JAMA. 2014;312(15):1489-1491. doi:10.1001/jama.2013.279781
Research

Vitamin D deficiency has been linked to mortality and morbidity among critically ill patients. Whether this association is causal is unknown. In a randomized placebo-controlled trial that enrolled 492 critically ill adult patients with vitamin D deficiency, Amrein and colleagues found that compared with placebo, administration of high-dose vitamin D3 did not shorten hospital stay or reduce hospital or 6-month mortality.

In an analysis of linked New York City hospital discharge data from 115 742 deliveries and birth certificate data from 103 416 term newborns, Howell and colleagues assessed whether 2 Joint Commission obstetric quality indicators—rates of elective (nonmedically indicated) deliveries between 37 and 39 weeks’ gestation and cesarean deliveries performed in low-risk mothers—are associated with maternal and neonatal morbidity. The authors report that rates of the 2 obstetric quality indicators and of maternal and neonatal complications varied widely in New York City hospitals in 2010. However, the authors found no correlation between rates of the quality indicators and maternal and neonatal morbidity. In an Editorial, McGlynn and Adams discuss attributes of good quality measures.

Editorial and Related Article

Author Video Interview

Hospital readmission rates among patients receiving care in skilled nursing facilities are high. In an analysis of Medicare data representing more than 1.5 million discharges to a skilled nursing facility following an acute-care hospitalization, Neuman and colleagues examined the association between facility performance measures and hospital readmissions. The authors found that publicly available performance measures—staffing intensity, facility site inspection ratings, and percentages of patients with delirium, moderate to severe pain, and new or worsening pressure ulcers—were not consistently associated with the risk of readmission or death within 30 days of the index hospital discharge.

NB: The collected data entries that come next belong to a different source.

-- ==== Sys2Proof/Machine/Dispatch.lean ====
section
/-! DEFINITION. What each command does to everything but the queue: one arm per row of the table, one direct call each. -/

namespace Sys2Proof.Machine
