-- ==== Sys2Proof/Machine/Step.lean ====
section
/-! DEFINITION. One step of the block: it takes the command at the front of its queue; on an empty queue time passes. -/
namespace Sys2Proof.Machine

/-- Take the command at the front of the queue and run it with the rest of the queue; on an empty queue the timebase ticks. -/
def step (s : State) : Host.Outcome State Fault Refusal :=
  match s.pending with
  | [] => .next (tick s)
  | c :: cs => exec c { s with pending := cs }

/-- The state with the command that a word spells put at the front of its queue. No row of the table has bits, so no word spells one. -/
def State.withFetchWord (s : State) (_nbits _w : Nat) : State := s

end Sys2Proof.Machine
end

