-- ==== Sys2Proof/Certificates/Slice0/Obligations.lean ====
section
/-!
DEFINITION. The statements for the provers: what every command does, which states it may change, and what no command may change.
-/

open Sys2Proof Sys2Proof.Machine

/-- A step with a command at the front of the queue runs that command with the rest of the queue. For every command c, every queue cs and every state s:
step at s with queue c :: cs is exec of c at s with queue cs. The model's own choices and readings that it rests on stand in log entry 2. (R12, R540) -/
def Obligations.StepRunsTheFrontCommand : Prop :=
  ∀ (c : Instr) (cs : List Instr) (s : State), Machine.step { s with pending := c :: cs } = exec c { s with pending := cs }

/-- A step on an empty queue lets one nanosecond of TBASE pass (the model's choice, log entry 1). With an empty queue step answers a next state with an
empty queue. While the timebase does not run nothing changes but the always-on count of operating hours. While it runs and no accepted RESET_CHIP is
due at the next nanosecond, TBASE is one greater modulo 2^64, and nothing changes in the timebase but it, nothing outside the receive path, the links,
the capture engine's hand-over to them, the recorders, the free values and the register file; what falls due in the present nanosecond (the mirror,
lanes, a Loupe latch) comes first, then the region outputs, Loupe's watch and the reset. With the link region off, no Loupe latch set, an unchanged
safety mirror and no record waiting at a region's output, nothing else changes but the hours counter, Loupe, and the registers LOUPE_STATUS,
LOUPE_TIME, REC_LOST and REC_STATUS. The mode, the planes, the other regions and the stores keep their content. That an idle step is one nanosecond is
a DESIGN CHOICE of the model (log entry 1). The model's own choices and readings that it rests on stand in log entry 1. (R23, R35, R501, R504, R572) -/
def Obligations.AnIdleStepIsOneNanosecond : Prop :=
  ∀ s : State, s.pending = [] →
    ∃ t, Machine.step s = .next t ∧ t.pending = [] ∧
      (s.time.running = false → t = tickHours s ∧ OnlyParts [.mgmt] s t) ∧
      (s.time.running = true → (∀ i, s.startup.resetAt = some i → (s.time.tbase + 1).toNat < i) →
        t.time = { s.time with tbase := s.time.tbase + 1 } ∧ OnlyParts [.time, .tbase, .mgmt, .regs, .rx, .lk, .aq, .fresh] s t ∧
        (s.domOn 59 = false → s.mgmt.loupe.latchAt = none → s.mirror = s.lk.mirrorWord → s.rx.output = [] →
          OnlyParts [.time, .tbase, .mgmt, .regs] s t ∧ OnlyRegs [LOUPE_STATUS, LOUPE_TIME_LO, LOUPE_TIME_HI, REC_LOST, REC_STATUS] s t) ∧
        ∃ u, u = latchDue (tickLanes (noteMirror (tickHours s))) ∧
          t = tickLoupe (forUp serveOutput 0 6 { u with time := { u.time with tbase := u.time.tbase + 1 } }))

/-- Reset: every register at its reset word, nothing pending, no Cut live, TBASE not yet counting, memories empty. In the reset state every register of
the map reads the word its field map gives for reset. No command is pending, no plane is live and none is in the shadow plane, TBASE is 0 and does not
yet count, FRAME_NUM is 0, the loader has the device, the capture memory is empty, and no transaction is answered. Reset words for fields to which the
spec gives no reset value are 0, the model's choice (log entry 3). The model's own choices and readings that it rests on stand in log entries 3 and
33. (R12, R23, R26, R62, R498, R569) -/
def Obligations.ResetLeavesEveryRegisterAtItsResetWord : Prop :=
  (∀ a row, regRow a = some row → State.reset.reg a = BitVec.ofNat 32 row.reset) ∧
  State.reset.pending = [] ∧ State.reset.mode = .loader ∧ State.reset.cut.live = none ∧ State.reset.cut.shadow = [] ∧
  State.reset.time.tbase = 0 ∧ State.reset.time.running = false ∧ State.reset.frameNum = 0 ∧ State.reset.aq.mem = [] ∧
  State.reset.answers = false ∧ (∀ r, State.reset.recorder r = {})

/-- The reset state has its memories in canonical form and a sound guard. In the reset state the register file, the capture memory, the shadow plane and
the flash slots are in canonical form, the two copies of the safety password agree, and at most 32 keys are revoked. (R428, R530, R62, R341, R513) -/
def Obligations.ResetMeetsTheInvariant : Prop :=
  Memory.wf State.reset ∧ State.reset.guard.sound

/-- Every step keeps the memories canonical, the password copies equal, at most 32 revocations, and never lowers the minimum version. From every state in
which the register file, the capture memory, the shadow plane and the flash slots are in canonical form, the two copies of the safety password agree
and at most 32 keys are revoked, every step that answers a next state gives a state in which all of this holds again, and whose minimum security
version is not below that of the state before. This is so of every command and of the idle step, in states that no run reaches as well. (R428, R530,
R524, R62, R341, R513, R531) -/
def Obligations.EveryStepKeepsTheInvariant : Prop :=
  ∀ s t : State, Machine.step s = .next t → Memory.wf s → s.guard.sound →
    Memory.wf t ∧ t.guard.sound ∧ s.guard.minSec ≤ t.guard.minSec
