theorem deliver_kept (hregs : p ≠ .regs) (hsc : p ≠ .sc) (hmotionIn : p ≠ .motionIn) {x1 x2 x3 x4 s} (k : Kept p b s) :
    Kept p b (deliver x1 x2 x3 x4 s) := by
  unfold deliver
  try dsimp only
  repeat' first | with_reducible assumption | (intro _; try dsimp only) | with_reducible apply reportBias_kept hregs | with_reducible apply setLoop_kept hsc | with_reducible apply foldl_kept | with_reducible apply ite_kept | (fail_if_no_progress (with_reducible refine mk_kept ?_)) | split

theorem adcIdle_kept (hadcs : p ≠ .adcs) {x1 x2 s} (k : Kept p b s) :
    Kept p b (adcIdle x1 x2 s) := by
  unfold adcIdle
  try dsimp only
  repeat' first | with_reducible assumption | (intro _; try dsimp only) | with_reducible apply setAdc_kept hadcs | with_reducible apply foldl_kept | with_reducible apply ite_kept | (fail_if_no_progress (with_reducible refine mk_kept ?_)) | split

theorem execInjectedResult_kept (hregs : p ≠ .regs) (hmgmt : p ≠ .mgmt) (hadcs : p ≠ .adcs) (hsc : p ≠ .sc) (hmotionIn : p ≠ .motionIn) {x1 x2 x3 s t} (k : Kept p b s) (e : execInjectedResult x1 x2 x3 s = .next t) :
    Kept p b t := by
  unfold execInjectedResult at e
  injection e with e
  subst e
  try dsimp only
  repeat' first | with_reducible assumption | (intro _; try dsimp only) | with_reducible apply adcResume_kept hadcs | with_reducible apply keepGood_kept hadcs | with_reducible apply noteFlags_kept hregs hmgmt | with_reducible apply showAdc_kept hregs | with_reducible apply deliver_kept hregs hsc hmotionIn | with_reducible apply adcIdle_kept hadcs | with_reducible apply foldl_kept | with_reducible apply ite_kept | (fail_if_no_progress (with_reducible refine mk_kept ?_)) | split

theorem settleEvent_kept (hregs : p ≠ .regs) (hmgmt : p ≠ .mgmt) (hadcs : p ≠ .adcs) {x1 x2 x3 s} (k : Kept p b s) :
    Kept p b (settleEvent x1 x2 x3 s) := by
  unfold settleEvent
  try dsimp only
  repeat' first | with_reducible assumption | (intro _; try dsimp only) | with_reducible apply flag_kept hregs hmgmt | with_reducible apply setAdc_kept hadcs | with_reducible apply foldl_kept | with_reducible apply ite_kept | (fail_if_no_progress (with_reducible refine mk_kept ?_)) | split

theorem settleWhere_kept (hregs : p ≠ .regs) (hmgmt : p ≠ .mgmt) (hadcs : p ≠ .adcs) {x1 x2 x3 s} (k : Kept p b s) :
    Kept p b (settleWhere x1 x2 x3 s) := by
  unfold settleWhere
  try dsimp only
  repeat' first | with_reducible assumption | (intro _; try dsimp only) | with_reducible apply settleEvent_kept hregs hmgmt hadcs | with_reducible apply foldl_kept | with_reducible apply ite_kept | (fail_if_no_progress (with_reducible refine mk_kept ?_)) | split

theorem execReferenceSettled_kept (hregs : p ≠ .regs) (hmgmt : p ≠ .mgmt) (hadcs : p ≠ .adcs) {x1 x2 s t} (k : Kept p b s) (e : execReferenceSettled x1 x2 s = .next t) :
    Kept p b t := by
  unfold execReferenceSettled at e
  injection e with e
  subst e
  try dsimp only
  repeat' first | with_reducible assumption | (intro _; try dsimp only) | with_reducible apply setReg_kept hregs | with_reducible apply settleWhere_kept hregs hmgmt hadcs | with_reducible apply setAdc_kept hadcs | with_reducible apply foldl_kept | with_reducible apply ite_kept | (fail_if_no_progress (with_reducible refine mk_kept ?_)) | split

theorem adcDue_kept (hrx : p ≠ .rx) (hadcs : p ≠ .adcs) {x1 x2 x3 x4 s} (k : Kept p b s) :
    Kept p b (adcDue x1 x2 x3 x4 s) := by
  unfold adcDue
  try dsimp only
  repeat' first | with_reducible assumption | (intro _; try dsimp only) | with_reducible apply setAdc_kept hadcs | with_reducible apply foldl_kept | with_reducible apply ite_kept | (fail_if_no_progress (with_reducible refine mk_kept ?_)) | split

theorem adcRunWrite_kept (hrx : p ≠ .rx) (hadcs : p ≠ .adcs) (hhk : p ≠ .hk) {x1 x2 x3 s} (k : Kept p b s) :
    Kept p b (adcRunWrite x1 x2 x3 s) := by
  unfold adcRunWrite
  try dsimp only
  repeat' first | with_reducible assumption | (intro _; try dsimp only) | with_reducible apply adcDue_kept hrx hadcs | with_reducible apply foldl_kept | with_reducible apply ite_kept | (fail_if_no_progress (with_reducible refine mk_kept ?_)) | split

theorem feedLoops_kept (hsc : p ≠ .sc) {x1 x2 x3 s} (k : Kept p b s) :
    Kept p b (feedLoops x1 x2 x3 s) := by
  unfold feedLoops
  try dsimp only
  repeat' first | with_reducible assumption | (intro _; try dsimp only) | with_reducible apply setLoop_kept hsc | with_reducible apply forUp_kept | with_reducible apply foldl_kept | with_reducible apply ite_kept | (fail_if_no_progress (with_reducible refine mk_kept ?_)) | split

theorem holdResult_kept (hregs : p ≠ .regs) (hsc : p ≠ .sc) {x1 x2 x3 s} (k : Kept p b s) :
    Kept p b (holdResult x1 x2 x3 s) := by
  unfold holdResult
  try dsimp only
  repeat' first | with_reducible assumption | (intro _; try dsimp only) | with_reducible apply feedLoops_kept hsc | with_reducible apply setReg_kept hregs | with_reducible apply foldl_kept | with_reducible apply ite_kept | (fail_if_no_progress (with_reducible refine mk_kept ?_)) | split

theorem startAdc_kept (hregs : p ≠ .regs) (hadcs : p ≠ .adcs) {x1 s} (k : Kept p b s) :
    Kept p b (startAdc x1 s) := by
  unfold startAdc
  try dsimp only
  repeat' first | with_reducible assumption | (intro _; try dsimp only) | with_reducible apply showAdc_kept hregs | with_reducible apply setAdc_kept hadcs | with_reducible apply foldl_kept | with_reducible apply ite_kept | (fail_if_no_progress (with_reducible refine mk_kept ?_)) | split

theorem enableAdcs_kept (hregs : p ≠ .regs) (hadcs : p ≠ .adcs) {x1 s} (k : Kept p b s) :
    Kept p b (enableAdcs x1 s) := by
  unfold enableAdcs
  try dsimp only
  repeat' first | with_reducible assumption | (intro _; try dsimp only) | with_reducible apply startAdc_kept hregs hadcs | with_reducible apply setAdc_kept hadcs | with_reducible apply forUp_kept | with_reducible apply foldl_kept | with_reducible apply ite_kept | (fail_if_no_progress (with_reducible refine mk_kept ?_)) | split

theorem adcRefuse_kept (hregs : p ≠ .regs) (hmgmt : p ≠ .mgmt) {x1 s} (k : Kept p b s) :
    Kept p b (adcRefuse x1 s) := by
  unfold adcRefuse
  try dsimp only
  repeat' first | with_reducible assumption | (intro _; try dsimp only) | with_reducible apply flag_kept hregs hmgmt | with_reducible apply foldl_kept | with_reducible apply ite_kept | (fail_if_no_progress (with_reducible refine mk_kept ?_)) | split

theorem scanCommand_kept (hregs : p ≠ .regs) (hmgmt : p ≠ .mgmt) (hadcs : p ≠ .adcs) {x1 x2 s} (k : Kept p b s) :
    Kept p b (scanCommand x1 x2 s) := by
  unfold scanCommand
  try dsimp only
  repeat' first | with_reducible assumption | (intro _; try dsimp only) | with_reducible apply setAdc_kept hadcs | with_reducible apply adcRefuse_kept hregs hmgmt | with_reducible apply foldl_kept | with_reducible apply ite_kept | (fail_if_no_progress (with_reducible refine mk_kept ?_)) | split

theorem execScanOn_kept (hregs : p ≠ .regs) (hmgmt : p ≠ .mgmt) (hadcs : p ≠ .adcs) {x1 x2 s t} (k : Kept p b s) (e : execScanOn x1 x2 s = .next t) :
    Kept p b t := by
  unfold execScanOn at e
  injection e with e
  subst e
  try dsimp only
  repeat' first | with_reducible assumption | (intro _; try dsimp only) | with_reducible apply hostWrite_kept hregs hmgmt | with_reducible apply scanCommand_kept hregs hmgmt hadcs | with_reducible apply foldl_kept | with_reducible apply ite_kept | (fail_if_no_progress (with_reducible refine mk_kept ?_)) | split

Editorial and Related Article

Continuing Medical Education

In a systematic review and meta-analysis of data from 38 studies of Staphylococcus aureus bacteremia (8291 episodes), Kalil and colleagues assessed the association of vancomycin minimum inhibitory concentration (MIC) with mortality. The authors found no statistically significant differences in the risk of death when comparing patients with S aureus isolates exhibiting high- vs low-vancomycin MIC.

Clinical Review & Education

Based on a review of recent international studies on climate change and health, Patz and colleagues summarize the evidence for diverse adverse health consequences of climate change including heat-related deaths, exacerbation of respiratory disorders, increased vectorborne and waterborne infectious diseases, food insecurity, and mental health disorders related to climate change–associated natural disasters. In an Editorial, Bauchner and Fontanarosa discuss why climate change warrants physician concern.

Editorial

A 73-year-old man has a 3-week history of left-sided facial droop and leg weakness, which began while vacationing in upstate New York. Tests for Lyme disease, toxoplasma, cryptococcal antigen, and human immunodeficiency virus are negative. Multiple ring-enhancing lesions are seen on magnetic resonance imaging of the brain. What would you do next?

This Medical Letter on Drugs and Therapeutics article summarizes recommended drug treatment and related costs of community-acquired and nosocomial methicillin–resistant Staphylococcus aureus (MRSA) skin and soft-tissue infections. Oral trimethoprim-sulfamethoxazole, minocycline, doxycycline, or clindamycin are recommended for community-acquired MRSA skin infections that do not resolve with incision and drainage. Intravenous vancomycin is recommended for complicated infections.